Hewitt argues that the key difference in the market lies in the financial security of the underlying holdings in his portfolio which is best illustrated by the level of asset cover. This key ratio measures whether there are enough assets today to repay the wind up value of the zeros, after charges, on maturity. For example, asset cover of 1.5x would imply that 33% more assets exist than are required to meet the final maturity value of a zero. So shareholders in the zero could stomach a significant reduction in the market value of the underlying portfolio before their expected payout is threatened.

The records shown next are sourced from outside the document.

-- ==== Sys2Proof/Laws/InvBoot.lean ====
section
/-! SUPPORT. Laws/InvBoot.lean: the operations of Machine/Boot.lean keep the invariant State.Inv. -/

namespace Sys2Proof.Machine

theorem inv_holdPorts {s : State}
    (ok_s : s.Inv) : (holdPorts s).Inv := by
  unfold holdPorts
  repeat' with_reducible first | assumption | apply inv_raiseEventP | apply inv_modPort | intro _ | split | apply inv_foldl | apply inv_foldl_fst | apply inv_foldl_snd | dsimp only

theorem inv_readCarrier {s : State} {b : BringUp}
    (ok_s : s.Inv) : (readCarrier s b).Inv := by
  unfold readCarrier
  repeat' with_reducible first | assumption | apply inv_modBoot | apply inv_holdPorts | intro _ | split | apply inv_foldl | apply inv_foldl_fst | apply inv_foldl_snd | dsimp only

theorem inv_selectConfig {s : State}
    (ok_s : s.Inv) : OptionInv (selectConfig s) := by
  unfold selectConfig
  repeat' with_reducible first | assumption | apply inv_modFlash | apply inv_raiseEventP | apply optionInv_some | apply optionInv_none | intro _ | split | dsimp only

theorem inv_assignLanterns {s : State}
    (ok_s : s.Inv) : (assignLanterns s).Inv := by
  unfold assignLanterns
  repeat' with_reducible first | assumption | rfl | exact id | apply lanternOk_events | apply lanternOk_dma | apply lanternOk_vec | apply lanternsOk_map | apply lanternsOk_zipIdx_map | apply funcsOk_map | apply funcsOk_zipIdx_map | apply (List.length_modify ..).trans | apply (length_setAt ..).trans | apply (length_bump ..).trans | apply (length_zipIdx_map ..).trans | apply (List.length_map ..).trans | exact List.length_replicate | rfl | intro _ | split | dsimp only | apply lanternOk_mk | apply inv_struct | rfl | exact List.length_map _ | exact List.length_modify .. | exact (List.length_map _).trans List.length_zipIdx

theorem inv_chooseSlot {s : State}
    (ok_s : s.Inv) : (chooseSlot s).1.Inv := by
  unfold chooseSlot
  repeat' with_reducible first | assumption | apply inv_setConfig | intro _ | split | dsimp only

theorem inv_startFirmware {s : State} {slot : Nat} {trial : Bool}
    (ok_s : s.Inv) : (startFirmware s slot trial).Inv := by
  unfold startFirmware
  repeat' with_reducible first | assumption | apply inv_modBoot | intro _ | split | dsimp only

theorem inv_retireFailing {s : State} {t : Nat} {failed : List Nat}
    (ok_s : s.Inv) : (retireFailing s t failed).Inv := by
  unfold retireFailing
  repeat' with_reducible first | assumption | apply inv_setConfig | apply inv_retireLantern | apply lanternOk_lanternAt | intro _ | split | apply inv_foldl | apply inv_foldl_fst | apply inv_foldl_snd | dsimp only

theorem inv_haltBringUp {s : State} {code : Nat}
    (ok_s : s.Inv) : (haltBringUp s code).Inv := by
  unfold haltBringUp
  repeat' with_reducible first | assumption | apply inv_modBoot | intro _ | split | dsimp only

theorem inv_setStage {s : State} {n : Nat}
    (ok_s : s.Inv) : (setStage s n).Inv := by
  unfold setStage
  repeat' with_reducible first | assumption | apply inv_modBoot | intro _ | split | dsimp only

theorem inv_stageSix {s : State} {b : BringUp}
    (ok_s : s.Inv) : (stageSix s b).Inv := by
  unfold stageSix
  repeat' with_reducible first | assumption | apply inv_retireFailing | apply inv_modBoot | apply inv_setStage | intro _ | split | dsimp only

theorem inv_stageFour {s : State} {b : BringUp}
    (ok_s : s.Inv) : (stageFour s b).Inv := by
  unfold stageFour
  repeat' with_reducible first | assumption | apply inv_chooseSlot | apply inv_modBoot | apply inv_stageSix | apply inv_setStage | apply inv_startFirmware | (refine inv_of_fst ?_ (by assumption)) | intro _ | split | dsimp only

theorem inv_bringUp {s : State} {b : BringUp}
    (ok_s : s.Inv) : (bringUp s b).Inv := by
  unfold bringUp
  repeat' with_reducible first | assumption | apply inv_modBoot | apply inv_readCarrier | apply inv_setStage | apply inv_haltBringUp | apply inv_selectConfig | apply inv_stageFour | apply inv_assignLanterns | apply optionInv_some | apply optionInv_none | (refine optionInv_apply ?_ (by assumption)) | intro _ | split | dsimp only

theorem inv_execPowerGood {b : BringUp} {s : State}
    (ok_s : s.Inv) : OutcomeInv (execPowerGood b s) := by
  unfold execPowerGood
  repeat' with_reducible first | assumption | apply outcomeInv_next | apply outcomeInv_fault | apply inv_bringUp | apply inv_modBoot | apply inv_modPower | intro _ | split | dsimp only

theorem inv_execBringupRetry {b : BringUp} {s : State}
    (ok_s : s.Inv) : OutcomeInv (execBringupRetry b s) := by
  unfold execBringupRetry
  repeat' with_reducible first | assumption | apply outcomeInv_next | apply outcomeInv_fault | apply inv_bringUp | intro _ | split | dsimp only

theorem inv_clearTowerSram {s : State} {t : Nat}
    (ok_s : s.Inv) : (clearTowerSram s t).Inv := by
  unfold clearTowerSram
  repeat' with_reducible first | assumption | apply inv_clearMem | intro _ | split | dsimp only

theorem inv_execEarlyLight {s : State}
    (ok_s : s.Inv) : OutcomeInv (execEarlyLight s) := by
  unfold execEarlyLight
  repeat' with_reducible first | assumption | apply outcomeInv_next | apply outcomeInv_fault | apply inv_clearTowerSram | apply inv_examineAll | apply inv_modBoot | intro _ | split | dsimp only

theorem inv_testTowers {s : State} {ts : List TowerTest}
    (ok_s : s.Inv) : (testTowers s ts).Inv := by
  unfold testTowers
  repeat' with_reducible first | assumption | apply inv_retireFailing | apply inv_holdTower | apply inv_modBoot | intro _ | split | apply inv_foldl | apply inv_foldl_fst | apply inv_foldl_snd | dsimp only

theorem inv_checkNeighbour {s : State} {n : Neighbour}
    (ok_s : s.Inv) : (checkNeighbour s n).Inv := by
  unfold checkNeighbour
  repeat' with_reducible first | assumption | apply inv_raiseEventP | apply inv_modPort | apply inv_linkDown | intro _ | split | dsimp only

theorem inv_trainAll {s : State} {ls : List (Option LinkTrain)}
    (ok_s : s.Inv) : (trainAll s ls).Inv := by
  unfold trainAll
  repeat' with_reducible first | assumption | apply inv_trainPort | apply inv_modPort | intro _ | split | apply inv_foldl | apply inv_foldl_fst | apply inv_foldl_snd | dsimp only

theorem inv_startWaitingBist {s : State}
    (ok_s : s.Inv) : (startWaitingBist s).Inv := by
  unfold startWaitingBist
  repeat' with_reducible first | assumption | apply inv_modKeeper | intro _ | split | dsimp only

theorem inv_greetNeighbours {s : State}
    (ok_s : s.Inv) : (greetNeighbours s).Inv := by
  unfold greetNeighbours
  repeat' with_reducible first | assumption | apply inv_foldl | apply inv_tellNode | (refine inv_of_fst ?_ (by assumption)) | (refine inv_of_snd ?_ (by assumption)) | apply lanternOk_lanternAt | apply lanternOk_vec | apply vregOk_regAt | apply veOk_regs | apply veOk_masks | apply regsOk_modify | apply regsOk_zipIdx_map | exact regsOk_replicate | exact masksOk_start _ | apply masksOk_first | apply (List.length_modify ..).trans | apply (length_setAt ..).trans | apply (length_bump ..).trans | apply (length_zipIdx_map ..).trans | apply (List.length_map ..).trans | exact List.length_replicate | rfl | apply veOk_foldl | apply lanternOk_foldl | intro _ | split | apply inv_foldl | apply inv_foldl_fst | apply inv_foldl_snd | apply inv_foldr | dsimp only | apply veOk_mk

theorem inv_setLimits {s : State} {f : FullInputs}
    (ok_s : s.Inv) : (setLimits s f).Inv := by
  unfold setLimits
  repeat' with_reducible first | assumption | apply inv_modRouter | (refine inv_of_fst ?_ (by assumption)) | (refine inv_of_snd ?_ (by assumption)) | apply lanternOk_lanternAt | apply lanternOk_vec | apply vregOk_regAt | apply veOk_regs | apply veOk_masks | apply regsOk_modify | apply regsOk_zipIdx_map | exact regsOk_replicate | exact masksOk_start _ | apply masksOk_first | apply (List.length_modify ..).trans | apply (length_setAt ..).trans | apply (length_bump ..).trans | apply (length_zipIdx_map ..).trans | apply (List.length_map ..).trans | exact List.length_replicate | rfl | apply veOk_foldl | apply lanternOk_foldl | intro _ | split | apply inv_foldl | apply inv_foldl_fst | apply inv_foldl_snd | apply inv_foldr | dsimp only | apply veOk_mk

theorem inv_setTime {s : State} {t : Nat}
    (ok_s : s.Inv) : (setTime s t).Inv := by
  unfold setTime
  repeat' with_reducible first | assumption | apply inv_modTime | apply inv_modBoot | (refine inv_of_fst ?_ (by assumption)) | (refine inv_of_snd ?_ (by assumption)) | apply lanternOk_lanternAt | apply lanternOk_vec | apply vregOk_regAt | apply veOk_regs | apply veOk_masks | apply regsOk_modify | apply regsOk_zipIdx_map | exact regsOk_replicate | exact masksOk_start _ | apply masksOk_first | apply (List.length_modify ..).trans | apply (length_setAt ..).trans | apply (length_bump ..).trans | apply (length_zipIdx_map ..).trans | apply (List.length_map ..).trans | exact List.length_replicate | rfl | apply veOk_foldl | apply lanternOk_foldl | intro _ | split | apply inv_foldl | apply inv_foldl_fst | apply inv_foldl_snd | apply inv_foldr | dsimp only | apply veOk_mk

theorem inv_firstRoot {s : State}
    (ok_s : s.Inv) : (firstRoot s).Inv := by
  unfold firstRoot
  split
  · exact inv_followRoot ok_s
  · exact inv_modTime ok_s

theorem inv_execFullLight {f : FullInputs} {s : State}
    (ok_s : s.Inv) : OutcomeInv (execFullLight f s) := by
  unfold execFullLight
  repeat' with_reducible first | assumption | apply inv_setTime | apply inv_modFlash | apply inv_setLimits | apply inv_greetNeighbours | apply outcomeInv_next | apply outcomeInv_fault | apply inv_testTowers | apply inv_modBoot | apply inv_clearMem | apply inv_modPower | apply inv_checkNeighbour | apply inv_trainAll | apply inv_modTime | apply inv_firstRoot | apply inv_enterRouterOnly | apply inv_examineAll | apply inv_startWaitingBist | intro _ | split | apply inv_foldl | apply inv_foldl_fst | apply inv_foldl_snd | dsimp only

theorem inv_execWatchdogMiss {s : State}
    (ok_s : s.Inv) : OutcomeInv (execWatchdogMiss s) := by
  unfold execWatchdogMiss
  repeat' with_reducible first | assumption | apply outcomeInv_next | apply outcomeInv_fault | apply inv_modKeeper | apply inv_modBoot | intro _ | split | dsimp only

theorem inv_resetCompute {s : State}
    (ok_s : s.Inv) : (resetCompute s).Inv := by
  unfold resetCompute
  repeat' with_reducible first | assumption | apply ok_clearLantern | apply inv_advanceDaymark | apply inv_stopCore | rfl | exact id | apply lanternOk_events | apply lanternOk_dma | apply lanternOk_vec | apply lanternsOk_map | apply lanternsOk_zipIdx_map | apply funcsOk_map | apply funcsOk_zipIdx_map | apply (List.length_modify ..).trans | apply (length_setAt ..).trans | apply (length_bump ..).trans | apply (length_zipIdx_map ..).trans | apply (List.length_map ..).trans | exact List.length_replicate | rfl | apply veOk_foldl | apply lanternOk_foldl | intro _ | split | apply inv_foldl | apply inv_foldl_fst | apply inv_foldl_snd | dsimp only | apply lanternOk_mk | apply inv_struct | rfl | exact List.length_map _ | exact List.length_modify .. | exact (List.length_map _).trans List.length_zipIdx

theorem inv_answerRestarted {s : State}
    (ok_s : s.Inv) : (answerRestarted s).Inv := by
  unfold answerRestarted
  repeat' with_reducible first | assumption | apply inv_abortSteps | apply inv_answer | apply inv_finishOp | intro _ | split | apply inv_foldl | apply inv_foldl_fst | apply inv_foldl_snd | dsimp only

theorem inv_emptyLogs {s : State}
    (ok_s : s.Inv) : (emptyLogs s).Inv := by
  unfold emptyLogs
  repeat' with_reducible first | assumption | rfl | exact id | apply funcOk_mbox | apply funcOk_queues | apply funcOk_slots | apply lanternsOk_map | apply lanternsOk_zipIdx_map | apply funcsOk_map | apply funcsOk_zipIdx_map | apply (List.length_modify ..).trans | apply (length_setAt ..).trans | apply (length_bump ..).trans | apply (length_zipIdx_map ..).trans | apply (List.length_map ..).trans | exact List.length_replicate | rfl | intro _ | split | dsimp only | apply funcOk_mk | apply inv_struct | rfl | exact List.length_map _ | exact List.length_modify .. | exact (List.length_map _).trans List.length_zipIdx

theorem inv_stopSystem {s : State}
    (ok_s : s.Inv) : (stopSystem s).Inv := by
  unfold stopSystem
  repeat' with_reducible first | assumption | (refine inv_of_fst ?_ (by assumption)) | (refine inv_of_snd ?_ (by assumption)) | apply inv_foldl | apply inv_foldl_fst | apply inv_foldl_snd | apply inv_foldr | rfl | exact id | apply lanternOk_events | apply lanternOk_dma | apply lanternOk_vec | apply lanternsOk_map | apply lanternsOk_zipIdx_map | apply funcsOk_map | apply funcsOk_zipIdx_map | apply (List.length_modify ..).trans | apply (length_setAt ..).trans | apply (length_bump ..).trans | apply (length_zipIdx_map ..).trans | apply (List.length_map ..).trans | exact List.length_replicate | rfl | intro _ | split | dsimp only | apply lanternOk_mk | apply inv_struct | rfl | exact List.length_map _ | exact List.length_modify .. | exact (List.length_map _).trans List.length_zipIdx

theorem inv_afterRestart {s : State}
    (ok_s : s.Inv) : (afterRestart s).Inv := by
  unfold afterRestart
  repeat' with_reducible first | assumption | apply inv_stopSystem | apply inv_abortSteps | apply inv_resetCompute | apply inv_releaseMooring | apply inv_modKeeper | apply inv_modBoot | apply inv_emptyLogs | apply inv_raiseEventP | apply inv_bumpModule | apply inv_examineAll | apply inv_answerRestarted | intro _ | split | apply inv_foldl | apply inv_foldl_fst | apply inv_foldl_snd | dsimp only

theorem inv_execKeeperRestart {s : State}
    (ok_s : s.Inv) : OutcomeInv (execKeeperRestart s) := by
  unfold execKeeperRestart
  repeat' with_reducible first | assumption | apply outcomeInv_next | apply outcomeInv_fault | apply inv_chooseSlot | apply inv_modBoot | apply inv_afterRestart | apply inv_startFirmware | (refine inv_of_fst ?_ (by assumption)) | intro _ | split | dsimp only

theorem inv_execTrialFirmwareConfirm {s : State}
    (ok_s : s.Inv) : OutcomeInv (execTrialFirmwareConfirm s) := by
  unfold execTrialFirmwareConfirm
  repeat' with_reducible first | assumption | apply outcomeInv_next | apply outcomeInv_fault | apply inv_modBoot | apply inv_setConfig | intro _ | split | dsimp only

theorem inv_execHeartbeatTick {s : State}
    (ok_s : s.Inv) : OutcomeInv (execHeartbeatTick s) := by
  unfold execHeartbeatTick
  repeat' with_reducible first | assumption | apply outcomeInv_next | apply outcomeInv_fault | apply inv_modBoot | intro _ | split | dsimp only

end Sys2Proof.Machine
end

"Back in August 2004 the average asset cover on the Progressive Growth Fund was 1.14x but it is now 1.60x. Quite simply this means the asset cover of the portfolio has never been stronger, despite the mouth-watering Gross Redemption Yield," said Hewitt. He also notes that in the twelve months following the previous yield peak in August 2004 the fund's share price rose by 13%. "I believe that the flat share price on the Fund over the last year represents performance deferred rather than performance foregone. The key thing here is the 'pull to redemption'. The longer the current share price of a well covered zero fails to move towards its wind up price, the shorter the time period remains for the return to be reflected. This is why I believe there is a real opportunity available."
"Remember the pull to redemption," concluded Hewitt.